In-universe, the two are very much linked. I'm going to use passages from the novel, because even though many of the relevant passages exist in the film, some of the nuance is lost or truncated.
Ender was chosen by the International Fleet for Battle School because of how he handled the bully. I can't find the exact wording from the movie script, but the scene does exist in the movie. From the novel, when Colonel Graff interviews Ender after his fight with the bully:
[Graff] "Tell me why you kept on kicking him. You had already won."
[Ender] "Knocking him down won the first fight. I wanted to win all the next ones, too. So they'd leave me alone." Ender couldn't help it, he was too afraid, too ashamed of his own acts; though he tried not to, he cried again.
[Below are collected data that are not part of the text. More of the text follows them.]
-- ==== Sys2Proof/Machine/Engine.lean ====
section
/-! DEFINITION. Engine commands: `cpin`, `cpout`, `gath` and `drain` at issue, and their completion
(R225 to R233, R236, R258 to R261). -/

namespace Sys2Proof.Machine

/-! ### Rows of a command -/

/-- Rows of a queued command. -/
def State.cmdRows (s : State) (e : EngCmd) : List BoxRow :=
  boxRows e.record e.rows e.coord ((s.team e.team).gathList e.kind e.coord)

/-! ### Checks at issue (R227, R391) -/

/-- Whether a record's format stands behind a feature that is not accepted. -/
def fmtGated (feat : Nat) (r : List Byte) : Bool :=
  (11 ≤ recFmt r && !feat.testBit 0) || (5 ≤ recFmt r && recFmt r ≤ 7 && !feat.testBit 1)

/-- Step 5 of the record checks: bounds of the local side, of the list of `gath`, and of a LOCAL tensor. -/
def boundsOk (t : Team) (kind : EngKind) (r : List Byte) (rows : Option Nat) (loc : Nat) (coord : List Byte) : Bool :=
  let c1 := coordOf coord 1
  decide (boxBytes r rows ≤ 1048576) &&
  (kind == .drain || decide (loc + localBytes r rows ≤ t.locLen)) &&
  (kind != .gath || (decide (2 ≤ recRank r) && decide (0 ≤ c1 ∧ c1 % 4 = 0 ∧ c1 + 4 * boxOf r rows 1 ≤ t.locLen))) &&
  (!recLocal r || (boxRows r rows coord (t.gathList kind coord)).all (fun w =>
    w.lo == w.hi || decide (0 ≤ (w.bytes (recBits r) w.hi).1 ∧
      (w.bytes (recBits r) w.hi).1 + (w.bytes (recBits r) w.hi).2 ≤ t.locLen)))

/-- Detail of cause 3 that a record takes. -/
def shapeFault (feat : Nat) (t : Team) (kind : EngKind) (r : List Byte) (rows : Option Nat) (loc : Nat)
    (coord : List Byte) : Option Nat :=
  if fmtGated feat r then some 0
  else
    match recordFault kind r with
    | some d => some d
    | none => if boundsOk t kind r rows loc coord then none else some 3

/-- The SIGNAL granule of a coordinate block, and whether the field is one that a command accepts (R229). -/
def signalOf (coord : List Byte) : Option Nat :=
  if 2 ^ 31 ≤ field coord 20 4 then some (field coord 20 4 % 1048576) else none
def signalOk (t : Team) (coord : List Byte) : Bool :=
  field coord 20 4 / 1048576 % 2048 == 0 &&
  (match signalOf coord with
    | some g => decide (16 * g + 16 ≤ t.locLen)
    | none => true)

/-! ### Global places (R226, R232, R233, R315) -/

/-- Detail of a cause of an engine's global access (R325). DEDUCED (log 22). -/
def engDetail (code va : Nat) : Nat :=
  match code with
  | 4 => 3
  | 6 => 2
  | c => dataDetail c va

/-- Splits a range at multiples of `q`. -/
def splitBy (q va n : Nat) : List (Nat × Nat) :=
  (List.range ((va + n + q - 1) / q - va / q)).filterMap (fun k =>
    let lo := max va ((va / q + k) * q)
    let hi := min (va + n) ((va / q + k + 1) * q)
    if lo < hi then some (lo, hi - lo) else none)

/-- Pages of 4 KiB through which a command has gone, each with its physical address, or with none where only the fetch of its
record has. -/
abbrev EngPages := List (Nat × Option Nat)

/-- Physical address of a byte for an engine. A page that is not present is made present when the Memory core
can; a mark counts one hit for each page chased through it. -/
def State.engPlace (s : State) (core ctx : Nat) (need : Need) (pages : EngPages) (va : Nat) :
    State × EngPages × Except (Nat × Nat) Nat :=
  match (pages.find? (fun p => p.1 == va / 4096 && p.2.isSome)).bind Prod.snd with
  | some p => (s, pages, .ok (p + va % 4096))
  | none =>
    if 2 ^ 56 ≤ va then (s, pages, .error (5, 1))
    else
      let (s, _) := match s.walk ctx (s.follow ctx 3 va).1 with
        | .absent => s.pageIn ctx (s.follow ctx 3 va).1
        | _ => (s, true)
      match s.chase core ctx need 1 (!pages.any (fun p => p.1 / 16 == va / 65536)) 3 va with
      | (s, .ok pa _ rva _) => (s.noteUse ctx core rva true, pages ++ [(va / 4096, some (pa - va % 4096))], .ok pa)
      | (s, .transit _ _) => (s, pages, .error (4, 3))
      | (s, .fault c) => (s, pages, .error (c, engDetail c va))

/-- Where a run of bytes of a tensor stops: the offset of the first byte that faults, with its cause. -/
abbrev EngStop := Option (Nat × Nat × Nat)

/-- Places of `n` bytes from an address, as (physical address, offset, length), up to the first that faults. -/
def State.engPlaces (s : State) (core ctx : Nat) (need : Need) (pages : EngPages) (va n : Nat) :
    State × EngPages × List (Nat × Nat × Nat) × EngStop :=
  (splitBy 128 va n).foldl (fun acc p =>
    match acc with
    | (s, pages, ps, some f) => (s, pages, ps, some f)
    | (s, pages, ps, none) =>
      match s.engPlace core ctx need pages p.1 with
      | (s, pages, .ok pa) => (s, pages, ps ++ [(pa, p.1 - va, p.2)], none)
      | (s, pages, .error c) => (s, pages, ps, some (p.1 - va, c.1, c.2))) (s, pages, [], none)

/-- Reads bytes of a command's memory through the issuing die's L2 up to the first that faults (R258); lines that it brings
take a CPOL (R225). -/
def State.engRead (s : State) (core ctx : Nat) (pages : EngPages) (va n : Nat) (cpol : Nat := 0) :
    State × EngPages × List Byte × EngStop :=
  let (s, pages, ps, stop) := s.engPlaces core ctx .read pages va n
  let r := ps.foldl (fun (acc : State × List Byte × EngStop) p =>
    match acc with
    | (s, bs, some f) => (s, bs, some f)
    | (s, bs, none) =>
      match s.engineRead (dieOfCore core) ctx p.1 p.2.2 cpol with
      | (s, _, true) => (s, bs, some (p.2.1, 7, 1))
      | (s, x, false) => (s, bs ++ x, none)) (s, [], none)
  (r.1, pages, r.2.1, match r.2.2 with
    | some f => some f
    | none => stop)

/-! ### Issue (R226, R227, R229, R232) -/

/-- Fetches a record: from the core's record cache, or through the die's L2, after which the cache holds it, with the pages
through which the fetch has gone; an error is a cause with the address of the first byte that meets it (R327). DESIGN CHOICE
(log 33): a held copy is used. -/
def State.fetchRecord (s : State) (core ctx va : Nat) : State × Except (Nat × Nat × Nat) (List Byte × List Nat) :=
  let inc := (s.ctx ctx).inc
  match (s.core core).records.find? (fun e => e.ctx == ctx && e.inc == inc && e.addr == va) with
  | some e => (s, .ok (e.bytes, []))
  | none =>
    match s.engRead core ctx [] va 192 with
    | (s, pages, bs, none) => (s.modCore core (fun c => { c with records := c.records ++ [⟨ctx, inc, va, bs⟩] }),
        .ok (bs, pages.map Prod.fst))
    | (s, _, _, some (o, c, d)) => (s, .error (c, d, va + o))

/-- Whether a range of a context's addresses lies in a tile in transit, once marks are chased. -/
def State.rangeMoves (s : State) (ctx va n : Nat) : Bool :=
  (splitBy 4096 va n).any (fun p => s.inTransit ctx (s.follow ctx 3 p.1).1)

/-- Whether a command's global side lies in a tile in transit. -/
def State.rowsMove (s : State) (ctx : Nat) (r : List Byte) (ws : List BoxRow) : Bool :=
  !recLocal r && ws.any (fun w => w.lo != w.hi &&
    s.rangeMoves ctx (w.bytes (recBits r) w.hi).1.toNat (w.bytes (recBits r) w.hi).2)

/-- Whether a command writes through its record. -/
def EngKind.writes : EngKind → Bool
  | .cpout | .drain => true
  | _ => false

/-- A poison read in the fetch of a record, which is a read of the command's team (R226, R366); any other cause of it parks
the active lanes. -/
def State.recordFault (s : State) (x : Issue) (c d va : Nat) : State :=
  match (if c = 7 ∧ d = 1 then s.consumePoison (s.group x.g).team else none) with
  | some s => s
  | none => s.faultAll x x.act c d (BitVec.ofNat 64 va)

/-- An engine command at issue: of the causes that apply, the lowest (R324). `local_` is the local-side register and `acc` the
operand of `drain`. One that does not issue has fetched no record. -/
def State.command (s : State) (x : Issue) (kind : EngKind) (local_ : W64) (acc : Opnd) (rva : W64) (cb : Nat) : State :=
  let (s, x) := s.refuseTx x
  if x.act.isEmpty then s
  else
    let g := s.group x.g
    let core := g.core
    let coord := leBytes 8 (g.sreg cb).toNat ++ leBytes 8 (g.sreg (cb + 1)).toNat ++ leBytes 8 (g.sreg (cb + 2)).toNat
    let loc := local_.toNat % 4294967296
    let rows := if kind = .drain then some (namedRows acc).2 else none
    let bad := decide (4294967296 ≤ local_.toNat) || !signalOk (s.team g.team) coord
    if rva.toNat % 64 ≠ 0 then s.faultAll x x.act 2 2 rva
    else if loc % 16 ≠ 0 then s.faultAll x x.act 2 2 0
    else if s.rangeMoves g.ctx rva.toNat 192 then s.unissue x .shadowTransit
    else
      match (s.release g .die).fetchRecord core g.ctx rva.toNat with
      | (s, .error (c, d, va)) =>
        if bad ∧ 5 < c then s.faultAll x x.act 5 3 0 else s.recordFault x c d va
      | (t', .ok (r, chased)) =>
        let before := s
        let s := t'
        let t := s.team g.team
        match shapeFault s.featAcc t kind r rows loc coord with
        | some d => s.faultAll x x.act 3 d 0
        | none =>
          if bad then s.faultAll x x.act 5 3 0
          else if kind.writes && recMode r == 2 &&
              s.rowsMove g.ctx r (boxRows r rows coord (t.gathList kind coord)) then before.unissue x .shadowTransit
          else if 32 ≤ (s.core core).queue.length then before.unissue x .engineQueue
          else
            let m0 := (namedRows acc).1
            let data := match rows with
              | some n => s.readRows x.g core (Opnd.idx acc) ((List.range n).map (fun m => m0 + m))
              | none => []
            let e : EngCmd :=
              { kind := kind
                group := x.g
                team := g.team
                ctx := g.ctx
                inc := g.inc
                loc := BitVec.ofNat 64 loc
                record := r
                coord := coord
                rows := rows
                data := data
                chased := chased }
            s.modCore core (fun c => { c with queue := c.queue ++ [e] })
When Ender fights the Formics and destroys them, we see his reasoning - though he does not know at the time he is actually fighting them. He thinks he is just breaking a simulation. But Ender does explain a little of his tactics to Valentine before he goes to command school (in the film, this also exists, though I believe the conversation takes place slightly differently):
"I think it's impossible to really understand somebody, what they want, what they believe, and not love them the way they love themselves. And then, in that very moment when I love them...I destroy them. I make it impossible for them to ever hurt me again. I grind them and grind them until they don't exist."
The novel is very much about the character of Ender, and if you read the entire Ender quartet (Speaker for the Dead especially), you see what the xenocide did to Ender. Ender very much wants peace, he's not an aggressive person, but he will do whatever it takes to win. He is very angry at being used by the I.F. Command (tricked, really), and you can see this in his talking to Graff before he leaves for Command School.
[Graff] "We used every means we could think of to communicate with them, but they don't even have the machinery to know we're signaling. And maybe they've been trying to think to us, and they can't understand why we don't respond."
[Ender] "So the whole war is because we can't talk to each other [...] What if we just left them alone? [...] Maybe they didn't know we were intelligent life. Maybe-"
[Graff] "Ender, believe me, there's a century of discussion on this very subject. Nobody knows the answer. [...] Nature can't evolve a species that hasn't a will to survive. [...] So if we can we'll kill every last one of the buggers, and if they can they'll kill every last one of us."
"As for me," said Ender, "I'm in favor of surviving"
But what happens after shows the character of Ender, and I believe that's the real center point of the development of Ender's Character (major spoilers for the rest of the Ender quartet).
Ender goes on to find a new Formic Queen larva and is able to communicate with it over many years. In the end, he does find a place for them to re-establish their society and no longer being 'extinct'. Ender sees this search, which takes hundreds of years counting all the time spent at relativistic speeds searching for a suitable place, as his duty since he is the one who caused the Xenocide. Through his writings, called The Hive Queen and The Hegemon, Ender brings awareness to the fact that much of the war was caused simply by not being able to speak to each other. And that is the central thrust of his work as Speaker for the Dead - to bring out the truth, and to make sure everyone is understood.